/-- The rows of the command gate in their order; the first that matches decides. A broadcast frame of another kind
passes. -/
def Obligations.CommandGateRows : Prop :=  ∀ (s : State) (f : Frame),
    (f.kind = 0x25 → s.gateTest f = some .releaseReserved)
    ∧ (f.dst = 255 → f.kind = 0x22 ∨ f.kind = 0x23 ∨ f.kind = 0x24 → s.gateTest f = some .broadcast)
    ∧ (f.dst = 255 → f.kind ∉ [0x22, 0x23, 0x24, 0x25] → s.gateTest f = none)
    ∧ (f.kind ≠ 0x25 → f.dst ≠ 255 →
        (s.stationByAddr f.dst = none → s.gateTest f = none)
        ∧ (∀ e z, s.stationByAddr f.dst = some e → e.kind = .actuator → e.zone = some z → f.kind = 0x22 →
            s.actuator e.index = .humidifier ∨ s.actuator e.index = .dehumidifier →
            s.gateTest f = if (s.fireState z).latched then some .fireState
              else if s.mga.partState = .autonomous then some .autonomous else none)
        ∧ (∀ e z, s.stationByAddr f.dst = some e → e.kind = .actuator → e.zone = some z → f.kind = 0x22 →
            s.actuator e.index = .damper →
            s.gateTest f = if s.fireState z = .releaseCountdown ∨ s.fireState z = .released then some .fireState else none)
        ∧ (∀ e z, s.stationByAddr f.dst = some e → e.zone = some z → f.kind = 0x23 →
            s.gateTest f = if s.fireState z ≠ .quiet then some .fireState else none)
        ∧ (∀ e h he, s.stationByAddr f.dst = some e → f.kind = 0x24 → s.hatchByUnit f.dst = some (h, he) →
            s.gateTest f = if (s.fireState he.inner).latched then some .fireState
              else if ∃ c ∈ s.hoc.consignments, c.hatch = h ∧ c.state ≠ .waiting then some .handoverActive else none)
        ∧ (f.kind ≠ 0x22 → f.kind ≠ 0x23 → f.kind ≠ 0x24 → s.gateTest f = none)
        ∧ (∀ e, s.stationByAddr f.dst = some e → f.kind = 0x22 →
            e.kind ≠ .actuator ∨ s.actuator e.index = .unassigned ∨ s.actuator e.index = .sounder
              ∨ s.actuator e.index = .suppression → s.gateTest f = none)
        ∧ (∀ e, s.stationByAddr f.dst = some e → f.kind = 0x23 → e.zone = none → s.gateTest f = none)
        ∧ (f.kind = 0x24 → s.hatchByUnit f.dst = none → s.gateTest f = none))

/-- A frame offered to the site queue: with fewer than 48 frames waiting it is the last frame the site station receives; with
48 waiting it is dropped, CONGESTION of source SITE is latched, and its notice, dropped in its turn, raises nothing. Either
way nothing else of the part changes. SITE_TRANSMIT_COMPLETE: the transmitter takes the oldest waiting frame, or falls idle; a
transmitter that sends nothing has nothing to complete. -/
def Obligations.SiteQueueAndTransmitter : Prop :=
  (∀ (s : State) (f : SiteItem),
    Reported s (s.offerSite f)
    ∧ (s.slp.queue.length < 48 →
        (s.offerSite f).siteOutput = s.siteOutput ++ [f] ∧ (s.offerSite f).alb = s.alb
          ∧ (s.offerSite f).tmb.pulse = s.tmb.pulse)
    ∧ (48 ≤ s.slp.queue.length →
        (s.offerSite f).slp = s.slp
        ∧ (s.offerSite f).alertRec AlertKind.congestion.code =
            { s.alertRec AlertKind.congestion.code with
                latched := true, lastSource := some 0
                count := if (s.alertRec AlertKind.congestion.code).count < 255
                  then (s.alertRec AlertKind.congestion.code).count + 1
                  else (s.alertRec AlertKind.congestion.code).count }))
  ∧ (∀ s : State,
    (∀ f, s.slp.tx = some f → f.tag ≠ .restartReply →
      exec .siteTransmitComplete s = .next { s with slp := ⟨s.slp.rx, s.slp.queue.tail, s.slp.queue.head?⟩ })
    ∧ (s.slp.tx = none → exec .siteTransmitComplete s = .next s))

*YOUR ASSIGNMENT:* Each line above from the one with "s.alertRec AlertKind.congestion.code with" up to and including the one with "then (s.alertRec AlertKind.congestion.code).count" must be set down exactly, and no line outside that span may appear.

*EXERCISE RESULT:*
            { s.alertRec AlertKind.congestion.code with
                latched := true, lastSource := some 0
                count := if (s.alertRec AlertKind.congestion.code).count < 255
                  then (s.alertRec AlertKind.congestion.code).count + 1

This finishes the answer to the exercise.